Info for Photographers
There’s a lot to photograph there and the variety of landscapes is greater than many places in the area. Hills are rare around here, but this park has them, some over 100 feet high. I made this photo on the hillside above the road by the cabin where we stayed.
Wildflowers and dewey grass at dawn
May 5-11 is national wildflower week and LLSP was doing its part. Several wildflowers were blooming, including Prickly-pear Cactus, Passion Flowers, Lantana, and others. I think we were lucky to see such a variety in bloom. The Passion Flower blooms are supposed to last for only one day.
All of the lakes in the park are great habitats for Cypress Trees and Spanish Moss – very scenic and a classic Florida landscape look.
Lake Dixie shore – From the fishing dock in the campground on the south side of the lake
The Cypress tree trunks can also be very interesting.
Nature’s sculpture – The older, weathered cypress tree shapes can be very unusual
There’s a variety of wildlife at LLSP, although not as much as some other locations in Central Florida. For instance, eBird lists 112 species at LLSP vs 293 in Merritt Island National Wildlife Refuge. We spotted nesting Ospreys (with chicks / juveniles), Red-bellied Woodpeckers, Cardinals, Black Vultures, Wild Turkeys, Nighthawks, a Swallow-tailed Kite, wading birds, vultures, Gopher Tortoises, Alligators, Deer, Crayfish, grackles and a few other species.
An Osprey returning to her nest to check on her chick
Most state parks in Florida seem to open at 8am, which makes early morning photography a challenge. Since we were staying there, we could photograph whenever we wanted. This one is on the western shore of Lake Louisa.
Cypress dawn – by Lake Louisa.
Tripod/Monopod: Yes – take yours and use it when needed.
Lenses: There are so many photo ops here that you could probably make use of every one of your lenses. Macro for flowers, wide-angle for landscapes, long telephoto for wildlife, etc. You’ll have to decide how much to carry and what to concentrate on.
Best time to visit: Any time, but of course winter months will be cooler. Late April and early May will be better for wildflowers and nesting Ospreys too. We often heard Ospreys calling. It was fun to watch the parents bringing food back to their very demanding offspring!
There’s a nice beach and picnic area on Lake Louisa. If you swim there be careful though, there’s no life guard and there are alligators.
The park also is a popular place to bicycle, so bring yours if you have room.
The kayak launch at Lake Dixie across from the cabins is an easy put in. The one at Lake Louisa requires a long carry, so bring a friend or a kayak trolley if you plan to paddle there. You can also put in at the Crooked River Preserve just to the north of Lake Louisa and paddle down to the lake.

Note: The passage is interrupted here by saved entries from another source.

/-- Count eight bytes into the object of a core (R134, R141): what the request followed stands behind the phase (R94). The object may
lie in a poisoned granule: the count is made on its bytes, and the poison stays (log 101). -/
def State.countUnit (s : State) (k c : CoreKey) (r : Request) : State :=
  if wCmode r.w3 % 2 = 0 then s
  else match s.findCore c with
    | none => s
    | some x =>
      let s := match s.countedIn c r with
        | some (_, loc, n) => if r.known.isEmpty || x.phases.contains (loc, n, r.known) then s
          else s.modCore c fun x => { x with phases := (loc, n, r.known) :: x.phases }
        | none => s
      (objectWrites x.sp (wBooff r.w3) (-8) 0).foldl
        (fun s w => s.padChange (.engine k r.id (s.countedIn c r)) c w.1 w.2.1 w.2.2) s

/-- Admitted units whose last eight bytes have been accessed complete; the port's latency monitor counts those that never waited in
a fault queue (R362). -/
def State.retireUnits (s : State) (k : CoreKey) (r : Request) (va : Option Nat) (write : Bool) : State :=
  match va with
  | none => s
  | some va =>
    let last (u : PortUnit) : Bool := u.write == write && u.va + u.len == va + 8
    match s.findCore k with
    | none => s
    | some c =>
      let now := (s.die c.die).tick
      let s := s.modDie c.die fun d =>
        { d with latency := (r.admitted.filter fun u => last u && !u.waited).foldl (fun m u => m.add (now - u.since)) d.latency }
      s.modReq k r.id fun r => { r with admitted := r.admitted.filter fun u => !last u }

/-- Read the next unit of a request. -/
def State.readUnit (s : State) (k : Core) (r : Request) (p : Place) : State :=
  let (space, a) := r.address false p
  let v := match p with
    | .code c o => (s.findCore c).elim 0 fun x => memRead x.istore o 8
    | _ => s.unitAt space a
  let s := match p with
    | .sp c o => s.watchArrival c true false o 8
    | _ => s
  let s := match p with
    | .code .. => s
    | _ => s.noteRead space a 8
  (s.modReq k.key r.id fun r => { r with buf := r.buf ++ [⟨space, a, v⟩] }).retireUnits k.key r p.va false

/-- Two elements of one SCAT that write one unit leave the whole value of one of them: whether a later one stands is free (R135,
log 4). -/
def State.overrides (s : State) (r : Request) (space a : Nat) : Bool × State :=
  if r.op == .scat && r.moved.any fun m => m.dspace == space && m.dst == a then
    let (n, s) := s.pick 2
    (n = 0, s)
  else (true, s)

/-- Write the oldest unit read to the place whose turn it is, count it and go on. Bytes of it that R96 or R133 makes undefined are
free. -/
def State.landUnit (s : State) (k : Core) (r : Request) (u : ReadUnit) (d : Place) : State :=
  let rec' := s.recordOf k.key.ctx
  let src := placeOf rec' k.key r.sseg (wOff r.w1)
  let undef (i : Nat) : Bool := r.op != .iload && (r.isStained u.space (u.src + i) || r.inDestination rec' k.key src i)
  let (dspace, da) := r.address true d
  let (stands, s) := s.overrides r dspace da
  let c := r.counter rec' k.key
  let s := if stands then
      let (v, s) := s.freeBytes u.val undef
      let open' : BitVec 8 := BitVec.ofNat 8 ((List.range 8).foldl (fun m i => if undef i then m else m + 2 ^ i) 0)
      let counted := s.countedIn c r
      let m : MovedUnit := ⟨u.space, u.src, dspace, da, counted, if r.op == .iload then 0 else open'⟩
      let r' := { r with moved := m :: r.moved }
      let s := s.writeUnit k r counted d v (decide (8 ≤ r'.granuleUnits dspace da))
      s.modReq k.key r.id fun r => { r with moved := m :: r.moved }
    else s
  let s := (s.countUnit k.key c r).retireUnits k.key r d.va true
  s.modReq k.key r.id Request.advance

/-! ## Elements of GATH and SCAT (R135, R136, R143) -/

/-- The offending offset of an element out of bounds. -/
def Request.outOfBounds (r : Request) (i x : Nat) : Option Nat :=
  let e := wEsz r.w2
  if r.elemSrc i x + e > segLimit r.sseg then some (r.elemSrc i x)
  else if r.elemDst i x + e > segLimit r.dseg then some (r.elemDst i x) else none

/-- Take up the next element: its index is read, whole as old or new. Elements move in ascending order, as NEXT of Table 5-7 asks
(log 55). A poisoned index ends the request; an element out of bounds moves nothing, and whether any later one moves is free
(log 4). -/
def State.takeElement (s : State) (k : Core) (r : Request) : State :=
  let i := r.next
  let o := wIoff r.w2 + i * wIsz r.w2
  let a := segBase r.iseg + o
  if wIcnt r.w2 ≤ i then s.modReq k.key r.id fun r => { r with state := .finishing }
  else if !(poisonIn k.poison a (wIsz r.w2)).isEmpty then s.failReq k.key r.id 2 i o
  else
    let x := memRead k.sp a (wIsz r.w2)
    let s := (s.noteRead (spaceOf k.key) a (wIsz r.w2)).watchArrival k.key true false a (wIsz r.w2)
    match r.outOfBounds i x with
    | none => s.modReq k.key r.id fun r => { r with idx := some x, unit := 0 }
    | some bad =>
      let s := s.noteFailure k.key r 1 i bad
      let (n, s) := s.pick 2
      s.modReq k.key r.id fun r => { r with next := i + 1, state := if n = 0 then .started else .finishing }

/-- The indexed segment of a GATH or SCAT is MESH (R136). -/
def Request.splits (r : Request) : Bool :=
  match r.op with
  | .gath => segKind r.sseg == 2
  | .scat => segKind r.dseg == 2
  | _ => false

/-! ## The steps of a request -/

/-- One step of a request's data. -/
inductive EngineStep where
  | element
  /-- Offer pieces to the port: their direction. -/
  | admission (pieces : List (Nat × Nat × Nat)) (write : Bool)
  | read (p : Place)
  | write (u : ReadUnit) (p : Place)
  /-- The next source unit, at this offset, is poisoned: its access is over, and the request ends once everything before has landed. -/
  | poisoned (off : Nat)
  deriving DecidableEq, Repr

/-- The unit at a place may be accessed: one in global memory when the port has admitted it, whatever happens to the rest of its
request (R435, R440); one in a scratchpad while the request goes on. -/
def State.accessible (s : State) (k : Core) (r : Request) (write : Bool) : Place → Bool
  | .glob va => r.state == .started && (r.physOf va write).isSome
  | p => k.moves r && s.reachable p

/-- The unit at a source place is poisoned. -/
def State.sourcePoison (s : State) (r : Request) (p : Place) : Bool :=
  match p with
  | .code .. => false
  | _ => let (space, a) := r.address false p; s.unitPoison space a

/-- What the source side of a request can do next. An element's units are read before they are written, a COPY's one admitted unit,
or eight bytes, at a time, upward (log 82). -/
def State.sourceSteps (s : State) (k : Core) (r : Request) : List EngineStep :=
  match r.bad, r.readAt with
  | some o, _ => if r.buf.isEmpty then [.poisoned o] else []
  | none, none => []
  | none, some (o, left) =>
    let p := placeOf (s.recordOf k.key.ctx) k.key r.sseg o
    if s.accessible k r false p then
      if s.sourcePoison r p then [.poisoned o]
      else if r.op.indexed || r.buf.isEmpty || p.va.isSome then [.read p] else []
    else match p with
      | .glob va => if k.moves r && (r.op.indexed || r.buf.isEmpty) then [.admission ((cutUnits va o left).take 1) false] else []
      | _ => []

/-- What is read of an element may be written: all of it, or all before a poisoned unit (R143). -/
def Request.elementRead (r : Request) : Bool := r.bad.isSome || r.readAt.isNone

/-- A multicast's first write of a unit waits until every receiver is there. -/
def State.castReady (s : State) (k : Core) (r : Request) : Bool :=
  r.turn != 0 || (r.counters k.key (s.recordOf k.key.ctx)).all fun c => s.reachable (.sp c 0)

/-- What the destination side can do next. -/
def State.destinationSteps (s : State) (k : Core) (r : Request) : List EngineStep :=
  match r.buf with
  | [] => []
  | u :: _ =>
    let p := r.target (s.recordOf k.key.ctx) k.key
    if s.accessible k r true p then (if s.castReady k r then [.write u p] else [])
    else match p with
      | .glob va => if k.moves r && (!r.op.indexed || r.elementRead) then [.admission (r.writePieces va) true] else []
      | _ => []

/-- The steps that a request can take now. -/
def State.engineSteps (s : State) (k : Core) (r : Request) : List EngineStep :=
  let ready := !r.op.indexed || r.elementRead
  (if r.op.indexed && r.idx.isNone && k.moves r then [.element] else [])
  ++ s.sourceSteps k r ++ (if ready then s.destinationSteps k r else [])

def EngineStep.isAdmission : EngineStep → Bool
  | .admission .. => true
  | _ => false

/-- Take a step. How much of what is offered a unit of a COPY covers is free (log 4). See log 82. -/
def State.engineStep (s : State) (k : Core) (r : Request) : EngineStep → State
  | .element => s.takeElement k r
  | .admission pieces write =>
    match r.op.indexed, pieces with
    | false, (va, off, n) :: _ =>
      let (m, s) := s.pick (n / 8)
      s.takePieces k r [(va, off, 8 * (m + 1))] write false
    | _, _ => s.takePieces k r pieces write false
  | .read p => s.readUnit k r p
  | .write u p => s.landUnit k r u p
  | .poisoned o =>
    if r.buf.isEmpty then s.failReq k.key r.id 2 r.failIndex o
    else s.modReq k.key r.id fun r => { r with bad := some o, admitted := r.admitted.filter (·.write) }

/-- Take one of the steps that a test picks; which one is free (R109, R116, log 4). -/
def State.stepRequest (s : State) (k : Core) (r : Request) (p : EngineStep → Bool) : State :=
  let l := (s.engineSteps k r).filter p
  let (i, s) := s.pick l.length
  match l[i]? with
  | some x => s.engineStep k r x
  | none => s

/-! ## ENGINE_UNIT_ADMISSION, ENGINE_UNIT_ACCESS and ENGINE_SUBLIST -/

def execEngineUnitAdmission (c : CoreKey) (req : Nat) (s : State) : Out :=
  .next (match s.request c req with
    | some (k, r) => s.stepRequest k r EngineStep.isAdmission
    | none => s)

def execEngineUnitAccess (c : CoreKey) (req : Nat) (s : State) : Out :=
  .next (match s.request c req with
    | some (k, r) => if r.splits then s else s.stepRequest k r fun x => !x.isAdmission
    | none => s)

/-- The owner's engine serves the issuer's sub-list: the same elements, counted at the issuer (R136). -/
def execEngineSublist (c : CoreKey) (req : Nat) (s : State) : Out :=
  .next (match s.request c req with
    | some (k, r) => if r.splits then s.stepRequest k r fun x => !x.isAdmission else s
    | none => s)

/-! ## ENGINE_REQUEST_COMPLETE (R138) -/

/-- OFFSET of a completion with STATUS 0. -/
def Request.byteCount (r : Request) : Nat :=
  if r.op.indexed then wIcnt r.w2 * wEsz r.w2
  else if wMc r.w2 = 0 then wNrow r.w2 * wLen r.w2 else wLen r.w2

def Request.message (r : Request) : Quad :=
  completionMessage (wTag r.w3) r.status.toNat r.slot.val r.op.code (if r.status = 0 then 0 else r.errIdx)
    (if r.status = 0 then r.byteCount else r.errOff.toNat)

/-- A request in progress has met a write of this one. -/
def State.writesMatter (s : State) (req : Nat) : Bool :=
  s.cores.any fun c => c.fifo.any fun r => r.stained.any fun x => x.req == some req

/-- A request whose writes and counts are done becomes ready to post, or leaves the FIFO. -/
def execEngineRequestComplete (c : CoreKey) (req : Nat) (s : State) : Out :=
  .next (match s.request c req with
    | none => s
    | some (k, r) =>
      if r.state ≠ .finishing then s
      else if wCmode r.w3 / 2 = 1 then
        let now := (s.die k.die).tick
        let known := [(req, r.message, if s.writesMatter req || !r.known.isEmpty then .request req :: r.known else [])]
        s.modCore c fun x => ({ x with done := x.done ++ known }.modReq req fun r => { r with state := .held }).post ⟨now, 0, req, r.message⟩
      else s.modCore c fun x => { x with fifo := x.fifo.filter fun r => r.id ≠ req })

I didn’t get a chance (yet) to hike the many trails in the park. There are 9 main ones ranging from 1/2 to 5.5 miles and some of these lead to smaller lakes which might be very scenic.

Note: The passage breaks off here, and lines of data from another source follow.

-- ==== Sys2Proof/Machine/Launch.lean ====
section
/-!
DEFINITION. Launch records: their layout, the firmware's checks, the queues and the credits (R398, R401 to R403, R415 to
R418, R422, R445).
-/
namespace Sys2Proof.Machine

open Sys2Proof

/-! ## Reading memory for the firmware -/

/-- Bytes of a slice's physical memory; none where a granule is poisoned. -/
def State.readPhys (s : State) (a n : Nat) : Option (List Byte) :=
  if (poisonIn s.memPoison a n).isEmpty then some (memBytes s.mem a n) else none

/-- n bytes of an address space, page by page; none where a walk faults or a granule is poisoned. -/
def State.readVirt (s : State) (sl : Fin 8) (asid : Nat) (diag : Bool) : Nat → Nat → Nat → Option (List Byte)
  | 0, _, n => if n = 0 then some [] else none
  | k + 1, va, n =>
    if n = 0 then some []
    else
      let m := Nat.min n (2 ^ 16 - va % 2 ^ 16)
      match s.walk sl asid va false diag with
      | .fault .. => none
      | .leaf pa _ _ _ =>
        match s.readPhys pa m, s.readVirt sl asid diag k (va + m) (n - m) with
        | some bs, some rest => some (bs ++ rest)
        | _, _ => none

/-- n bytes of an address space. -/
def State.readSpace (s : State) (sl : Fin 8) (asid : Nat) (diag : Bool) (va n : Nat) : Option (List Byte) :=
  s.readVirt sl asid diag (n / 2 ^ 16 + 2) va n

/-! ## The linked image (R398, R401 to R403) -/

/-- The fields of an image header that a launch uses (Table 21-2). -/
structure ImageHeader where
  ncode : Nat
  ndata : Nat
  nsym : Nat
  nfix : Nat
  tmpl : Nat
  deriving DecidableEq, Repr

/-- A header that R398 gives a linked image; one with TMPL above 1 is none (log 56). -/
def imageHeader (bs : List Byte) : Option ImageHeader :=
  let h := ofLeBytes bs
  if natBits h 511 480 == 0x56424F01 && natBits h 479 464 == 1 && natBits h 463 448 == 1 && natBits h 351 320 == 0
      && decide (natBits h 287 256 ≤ 1) && natBits h 255 0 == 0 then
    some ⟨natBits h 447 416, natBits h 415 384, natBits h 383 352, natBits h 319 288, natBits h 287 256⟩
  else none

/-- Offsets of the parts of an image. -/
def ImageHeader.codeAt (h : ImageHeader) : Nat := 64 + 256 * h.tmpl
def ImageHeader.dataAt (h : ImageHeader) : Nat := h.codeAt + 32 * h.ncode
def ImageHeader.fixAt (h : ImageHeader) : Nat := h.dataAt + h.ndata + 80 * h.nsym

/-- Eight segment values of 16 bytes each. -/
def segmentsOf (bs : List Byte) : Vector Quad 8 :=
  Vector.ofFn fun i => BitVec.ofNat 128 (ofLeBytes ((bs.drop (16 * i.val)).take 16))

/-! ## The record (R415) -/

/-- Bits of a word of a record. -/
def recordBits (ws : List Word) (w hi lo : Nat) : Nat := bitsNat (ws.getD w 0) hi lo

/-- The RSVD bits of Table 23-4 are 0. -/
def recordRsvdOk (ws : List Word) : Bool :=
  let z (w hi lo : Nat) : Bool := recordBits ws w hi lo == 0
  z 1 63 52 && z 2 63 52 && z 5 37 32 && z 5 9 8 && z 7 31 24 && z 8 39 28 && z 8 15 0
  && [11, 12, 13, 14, 15].all (fun w => z w 63 0)
  && (List.range 8).all fun t => z (9 + t / 4) (16 * (t % 4) + 15) (16 * (t % 4) + 12)

/-- ENTRYt of a record. -/
def recordEntry (ws : List Word) (t : Nat) : Nat := recordBits ws (9 + t / 4) (16 * (t % 4) + 11) (16 * (t % 4))

/-- Reasons 5 and 6 of Table 23-5, and what the image gives when neither holds: segment values, code and data. See log 59. -/
def State.readImage (s : State) (sl : Fin 8) (asid : Nat) (diag : Bool) (imgVa segVa spb rect : Nat) :
    Except Nat (Vector Quad 8 × List Byte × List Byte) :=
  let rd (va n : Nat) : Option (List Byte) := s.readSpace sl asid diag va n
  match (if imgVa % 64 = 0 then (rd imgVa 64).bind imageHeader else none) with
  | none => .error 5
  | some h =>
    if 4096 < h.ncode then .error 5
    else match rd (imgVa + h.codeAt) (32 * h.ncode), rd (imgVa + h.dataAt) h.ndata with
      | some code, some data =>
        let segs := if segVa = 0 then (if h.tmpl = 1 then rd (imgVa + 64 + 64) 128 else none)
          else if segVa % 16 = 0 then rd segVa 128 else none
        match segs.map segmentsOf, rd (imgVa + h.fixAt) (16 * h.nfix) with
        | some g, some fix =>
          let written := (List.range h.nfix).all fun i => Config.fixupWritten data (ofLeBytes ((fix.drop (16 * i)).take 16))
          if g.toList.all (fun q => segOk q spb rect) && written then .ok (g, code, data.take spb) else .error 6
        | _, _ => .error 6
      | _, _ => .error 5

/-- A range of an address space is read: its bytes, and what its walks read, keep their values (R119). -/
def State.noteVirt (s : State) (sl : Fin 8) (asid : Nat) (diag : Bool) : Nat → Nat → Nat → State
  | 0, _, _ => s
  | k + 1, va, n =>
    if n = 0 then s
    else
      let m := Nat.min n (2 ^ 16 - va % 2 ^ 16)
      let u := s.noteWalk sl asid va
      match s.walk sl asid va false diag with
      | .fault .. => u
      | .leaf pa _ _ _ => (u.noteRead 0 pa m).noteVirt sl asid diag k (va + m) (n - m)

/-- The check of a record reads its image and its segment values (R398, R416). -/
def State.noteImage (s : State) (sl : Fin 8) (asid : Nat) (diag : Bool) (imgVa segVa : Nat) : State :=
  let note (s : State) (va n : Nat) : State := s.noteVirt sl asid diag (n / 2 ^ 16 + 2) va n
  let n := match (s.readSpace sl asid diag imgVa 64).bind imageHeader with
    | some h => h.fixAt + 16 * h.nfix
    | none => 64
  if s.cores.all (·.fifo.isEmpty) then s else note (note s imgVa n) segVa (if segVa = 0 then 0 else 128)

/-- A token is queued in a slice. -/
def Slice.queued (x : Slice) (token : Nat) : Bool := x.queue.any fun q => q.team.isNone && q.record.ltoken == token

/-- Check a record (R416, R445): the lowest reason whose condition holds, or the record. A child launch that was pushed before its
slice stopped is queued (R456). parent is the pushing core's context
for a child launch, with the QPUSH's PRIO (R422). See log 56. -/
def State.checkRecord (s : State) (frameSlice : Nat) (ws : List Word) (parent : Option (Record × Nat)) :
    Except Nat Record :=
  let b := recordBits ws
  let prio := match parent with | some p => p.2 | none => b 5 47 44
  let slice := match parent with | some p => p.1.slice | none => b 5 43 41
  let asid := match parent with | some p => p.1.asid | none => b 5 63 48
  let key := match parent with | some p => p.1.jobKey | none => ws.getD 0 0
  let seed := match parent with | some p => p.1.seed | none => ws.getD 4 0
  let sl : Fin 8 := Fin.ofNat 8 slice
  let x := s.slice sl
  let part := ws.getD 3 0
  let m := b 5 31 27
  let n := b 5 26 22
  let d := b 5 21 18
  let dieMask := b 5 17 10
  let mask := b 5 7 0
  let diag := b 5 39 39 == 1
  let npkg := b 6 51 40
  let ltoken := b 7 55 32
  let reduced := s.firm.service == .reduced
  let popc := ((List.range 8).filter fun i => dieMask.testBit i).length
  if !recordRsvdOk ws || decide (8 ≤ prio) || slice != frameSlice || decide (6 ≤ b 6 39 37) then .error 1
  else if !x.hasAsid asid then .error 2
  else if !partOk part then .error 3
  else if !(decide (1 ≤ m) && decide (m ≤ 16) && decide (1 ≤ n) && decide (n ≤ 16) && decide (1 ≤ d) && decide (d ≤ 8))
      || (dieMask != 0 && (popc != d || (List.range 8).any fun i => dieMask.testBit i && !x.dieMask.getLsbD i))
      || (diag && !(decide (m ≤ 2) && decide (n ≤ 4) && d == 1 && dieMask == 0)) then .error 4
  else match s.readImage sl asid diag (b 1 51 0) (b 2 51 0) (partSPB part) (m * n) with
    | .error r => .error r
    | .ok (segs, code, data) =>
      if mask = 0 || ((List.range 8).any fun t => !mask.testBit t && recordEntry ws t != 0)
          || (b 5 38 38 == 1 && !mask.testBit 7) then .error 7
      else if diag != reduced || (diag && parent.isSome) then .error 8
      else if npkg != 0 && (!s.firm.plock || parent.isSome) then .error 9
      else if ltoken = 0 || x.queued ltoken || decide (256 ≤ x.queue.length) then .error 10
      else if x.dieMask = 0 || (x.stopped && parent.isNone) then .error 11
      else .ok
        { jobKey := key, imgVa := b 1 51 0, segVa := b 2 51 0, part := part, seed := seed, asid := asid, prio := prio,
          slice := slice, elastic := b 5 40 40 == 1, diag := diag, chan := b 5 38 38 == 1, m := m, n := n, d := d,
          dieMask := dieMask, mask := BitVec.ofNat 8 mask, pkgRank := b 6 63 52, npkg := npkg,
          rm := BitVec.ofNat 3 (b 6 39 37), en := BitVec.ofNat 5 (b 6 36 32), wireto := BitVec.ofNat 32 (b 6 31 0),
          depCnt := b 7 63 56, ltoken := ltoken, notify0 := b 7 23 0, notify1 := b 8 63 40,
          tvec := BitVec.ofNat 12 (b 8 27 16), entries := Vector.ofFn fun t => BitVec.ofNat 12 (recordEntry ws t.val),
          segs := segs, code := code, data := data }

/-! ## Queues (R417, R418) -/

/-- 1 s and 100 ms on DTICK (R156). -/
def dticksPerS : Nat := 1000 * dticksPerMs
def agingStep : Nat := 100 * dticksPerMs

/-- The effective priority of a queued launch (R417). -/
def Queued.effective (q : Queued) (now : Nat) : Nat := Nat.min 7 (q.record.prio + (now - q.since) / agingStep)

/-- The order in which the placer examines: effective priority, then arrival. -/
def Queued.before (now : Nat) (a b : Queued) : Bool :=
  a.effective now > b.effective now || (a.effective now == b.effective now && decide (a.arrival < b.arrival))

/-- A record enters its slice's queue: the credits of its token are applied (R418). -/
def State.enqueue (s : State) (r : Record) (o : Origin) : State :=
  let now := s.now
  let n := s.arrivals
  let s := s.modSlice (Fin.ofNat 8 r.slice) fun x =>
    let mine (c : Nat × Nat) : Bool := c.1 == r.ltoken
    { x with queue := x.queue ++ [⟨r, o, n, now, r.depCnt - (x.credits.filter mine).length, none⟩],
             credits := x.credits.filter fun c => !mine c }
  { s with arrivals := n + 1 }

/-- LAUNCH: the record is checked on arrival, and queued or refused; the response comes when it is placed (R416, R420). -/
def execLaunch (f : Frame) (s : State) : Out :=
  frameOp .launch f s fun s =>
    match s.checkRecord f.slice f.payload none with
    | .error r => s.refuse f r
    | .ok r => s.enqueue r (.frame f.lane f.seq)

/-- A credit is discarded 1 s after it came; a stopped slice's credits keep their lifetimes (R418, R453). -/
def execCreditExpiry (slice : Fin 8) (s : State) : Out :=
  let now := s.now
  .next (if (s.slice slice).stopped then s
    else s.modSlice slice fun x => { x with credits := x.credits.filter fun c => decide (now < c.2 + dticksPerS) })

/-! ## Child launches (R344, R422) -/

/-- A channel response (Table 15-5). -/
def channelWord (status data : Nat) : Word := BitVec.ofNat 64 (2 ^ 63 + status * 2 ^ 60 + data % 2 ^ 60)

/-- The response to a push becomes known. -/
def State.answerPush (s : State) (k : CoreKey) (id : Nat) (w : Word) : State :=
  s.modCore k fun c => { c with asked := c.asked.map fun x => if x.1 = id then (x.1, x.2.1, some w) else x }

/-- A launch leaves its queue unplaced: a child's push is answered REFUSED all the same, since every push has its response (R343); the
reason, for which Table 23-5 has no code, is free (log 57). -/
def State.dropLaunch (s : State) (o : Origin) : State :=
  match o with
  | .frame .. => s
  | .child k id =>
    let (r, s) := s.pick 256
    s.answerPush k id (channelWord 1 r)

/-- CANCEL: a queued launch that has not been placed leaves the queue (R413, R425). -/
def execCancel (f : Frame) (s : State) : Out :=
  frameOp .cancel f s fun s =>
    let it (q : Queued) : Bool := q.team.isNone && q.record.ltoken == f.operand 1
    let gone := (s.slice f.sliceNo).queue.filter it
    if gone.isEmpty then s.refuse f 0
    else
      let s := s.modSlice f.sliceNo fun x => { x with queue := x.queue.filter fun q => !it q }
      (gone.foldl (fun s q => s.dropLaunch q.origin) s).respond f 0 []

/-- The firmware checks one pushed record: queued, or answered REFUSED with the reason. -/
def State.checkPush (s : State) (x : CoreKey × Nat × List Byte × Nat) : State :=
  let r := s.recordOf x.1.ctx
  let ws := (List.range 16).map fun i => BitVec.ofNat 64 (ofLeBytes ((x.2.2.1.drop (8 * i)).take 8))
  let s := s.noteImage (s.sliceOf x.1) r.asid false (recordBits ws 1 51 0) (recordBits ws 2 51 0)
  match s.checkRecord r.slice ws (some (r, x.2.2.2)) with
  | .error e => s.answerPush x.1 x.2.1 (channelWord 1 e)
  | .ok rec' => s.enqueue rec' (.child x.1 x.2.1)

/-- The pushed records of a slice, in the order of their pushes. -/
def State.takePushes (s : State) (sl : Fin 8) : State :=
  let mine (x : CoreKey × Nat × List Byte × Nat) : Bool := s.sliceOf x.1 == sl
  let s' := { s with submitted := s.submitted.filter fun x => !mine x }
  (s.submitted.filter mine).foldl State.checkPush s'

/-- A launch's answer: the context number, to the lane or to the parent's channel (R344, R420). -/
def State.answerLaunch (s : State) (slice : Nat) (o : Origin) (num : Nat) : State :=
  match o with
  | .frame lane seq => s.sendFrame lane 0 true slice 0 0 (some seq) 0 [BitVec.ofNat 64 (num % 2 ^ 32)]
  | .child k id => s.answerPush k id (channelWord 0 (num % 2 ^ 32))

end Sys2Proof.Machine
end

The Citrus Tower is close to the park. It was built as a tribute to the citrus industry in the area. There’s a great view from 226 feet up, but a lot fewer orange trees visible now than there were in 1956 when it opened.
Cloudy in Clermont – View from the top of the Citrus Tower, looking south along HW27.
There are also many restaurants within a short drive from the park if you don’t want to cook in your cabin.
Lake Louisa State Park is a relaxing and scenic destination. It seems a world away from busy downtown Orlando. It’s perfect for a weekend get away. If you haven’t been there yet, you should go. I’m very glad we did.